Top of Source material

-- ==== Sys2Proof/Certificates/Slice0/Obligations.lean ====
section
/-! DEFINITION. The statements about the part for the provers; OBLIGATIONS.json lists them with the rules they rest on. -/

section Statements

open Sys2Proof Sys2Proof.Machine

/-! ### The step -/

/-- A step takes the command at the front of the queue with the rest of the queue behind it; with none put forward, the Control
Link frame that has waited longest (R176; log 1); with none of either it idles (log 16). -/
def Obligations.StepTakesTheFrontCommand : Prop :=
  (∀ (s : State) (c : Instr) (rest : List Instr), s.pending = c :: rest → step s = exec c { s with pending := rest }) ∧
    (∀ (s : State) (c : Instr) (rest : List Instr), s.pending = [] → s.links.waiting = c :: rest →
      step s = exec c { s with links := { s.links with waiting := rest } }) ∧
    ∀ s : State, s.pending = [] → s.links.waiting = [] → step s = .next s

/-- Cold reset, from any state, leaves the reset state, but for the pins, the rates read from them, and the senders' queue (R19,
log 1; the receivers and the pins by log 2 and log 3); and what that state holds: the pool, the tables, the clock, the fixed records and the links (R19, R42). The warning
levels, budgets and live fields are those of R5, R6, R7 and R19. -/
def Obligations.ColdResetLeavesTheResetState : Prop :=
  (∀ s : State, exec .coldReset s =
     .next { State.reset with straps := s.straps, pending := s.pending, links := { rates := s.straps } }) ∧
  (State.reset.part = .unconfigured ∧ State.reset.lineTime = 0 ∧ State.reset.tables.header = {} ∧
     (∀ i, i < Config.slotEntries → State.reset.slot i = { epoch := 0, record := .free }) ∧
     State.reset.pool.free = List.range Config.slotEntries ∧ State.reset.pool.trains = [] ∧ State.reset.pool.incidents = [] ∧
     (∀ p, State.reset.queue p = []) ∧ (∀ i, (State.reset.sect i).state = .energised ∧ (State.reset.sect i).warning = 1) ∧
     (∀ k, (State.reset.substation k).up = true ∧ (State.reset.substation k).budget = 1) ∧
     (∀ p, State.reset.platform p = {}) ∧ State.reset.attention.mask = 0 ∧ State.reset.links.queue = [] ∧
     State.reset.links.waiting = [] ∧
     ∀ n, State.reset.shadow n = none)

/-- The invariants stated below hold at reset. -/
def Obligations.ResetMeetsTheInvariants : Prop :=
  State.reset.Sound ∧ State.reset.QueuesOk ∧ State.reset.VehiclesOnce ∧ State.reset.CapsOk ∧ State.reset.NothingOwed ∧
    State.reset.ClockOk ∧ State.reset.MaskOk ∧ State.reset.BadCountOk ∧ State.reset.LinesJudged ∧ State.reset.OnePerTarget ∧
    State.reset.Balanced ∧ State.reset.CountersOk ∧ State.reset.Configured ∧ State.reset.Ordered ∧ State.reset.PlayersOk ∧
    State.reset.WaitersQueued ∧ State.reset.PrioritiesOk ∧ State.reset.SavesOk

/-! ### Arithmetic of time, ring and dwell -/

/-- Differences and sums of line times (R1), and the step of SET TIME: a deadline moved with the clock keeps the interval it
had to go (R11). The effective time of a report (R13): its source time, or now with the mark where that is more than 300 tenths
ahead or more than 6000 old. -/
def Obligations.TimesAreTakenRoundTheDay : Prop :=
  (∀ a b d : Nat, a < 864000 → b < 864000 → d < 864000 →
    -432000 ≤ diff a b ∧ diff a b ≤ 431999 ∧ later a (diff a b) = b ∧ diff a b = ((b : Int) - a + 432000) % 864000 - 432000 ∧
      diff b (later d (diff a b)) = diff a d) ∧
  (∀ (s : State) (time : Nat),
     (300 < diff s.lineTime time ∨ diff s.lineTime time < -6000 → s.effective time = (s.lineTime, true)) ∧
     (-6000 ≤ diff s.lineTime time → diff s.lineTime time ≤ 300 → s.effective time = (time, false)))

/-- The ring (R2): successor, distance and range, over the platforms 0..P-1. -/
def Obligations.RingSuccessorDistanceAndRange : Prop :=
  ∀ (s : State) (n : Nat), s.tables.header.platforms = n →
    (∀ p, s.platformOk p = true ↔ p < n) ∧ (∀ p, s.next p = (p + 1) % n) ∧
      (∀ a b, a < n → b < n → s.dist a b = (b + n - a) % n) ∧ (∀ a, s.dist a a = 0) ∧
      (∀ first last p, s.covers first last p = true ↔ s.dist first p ≤ s.dist first last) ∧
      (∀ first p, first < n → p < n → (s.covers first first p = true ↔ p = first)) ∧
      ∀ first last p, last < first → first < n → p < n → (s.covers first last p = true ↔ first ≤ p ∨ p ≤ last)

/-- The accumulator of the dwell (R74): its start, its three terms in order, the range after each, and the flag that stays
set. -/
def Obligations.DwellAccumulatorSaturates : Prop :=
  ∀ (v : PatternVals) (eh es : Int) (ei : Nat),
    let add := fun (acc : Int × Bool) (x : Int) =>
      if 8388607 < acc.1 + x then ((8388607 : Int), true)
      else if acc.1 + x < -8388608 then (-8388608, true) else (acc.1 + x, acc.2)
    accumulate v eh es ei = add (add (add (256 * v.d0, false) (v.wh * eh)) (v.ws * es)) (256 * ei) ∧
      -8388608 ≤ (accumulate v eh es ei).1 ∧ (accumulate v eh es ei).1 ≤ 8388607 ∧
      (v.d0 ≤ 6000 → (256 * v.d0 : Int) ≤ 1536000) ∧
      (∀ (w : Nat) (e : Int), w ≤ 1023 → -6000 ≤ e → e ≤ 6000 → -6138000 ≤ w * e ∧ w * e ≤ 6138000) ∧
      (ei ≤ 6000 → (256 * ei : Int) ≤ 6138000) ∧
      ∀ (acc : Int) (x : Int), (add (acc, true) x).2 = true

/-- The scaling of the accumulator to tenths (R75), with the rule's table. -/
def Obligations.DwellScalesToTenths : Prop :=
  (∀ acc : Int, 256 * scaleDwell acc ≤ acc + 128 ∧ acc + 128 < 256 * scaleDwell acc + 256) ∧
    (∀ acc n : Int, |256 * scaleDwell acc - acc| ≤ |256 * n - acc|) ∧
    (∀ n : Int, scaleDwell (256 * n + 128) = n + 1) ∧
    [127, 128, -128, -129, -153600, 8388607, -8388608].map scaleDwell = [0, 1, 0, -1, -600, 32768, -32768]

Bottom of Source material

» Task statement: Look through the entries above and quote exactly the lines from the line with "(State.reset.part = .unconfigured" to the line with "State.reset.pool.free = List.range", counting both of those lines.

» Written solution:
  (State.reset.part = .unconfigured ∧ State.reset.lineTime = 0 ∧ State.reset.tables.header = {} ∧
     (∀ i, i < Config.slotEntries → State.reset.slot i = { epoch := 0, record := .free }) ∧
     State.reset.pool.free = List.range Config.slotEntries ∧ State.reset.pool.trains = [] ∧ State.reset.pool.incidents = [] ∧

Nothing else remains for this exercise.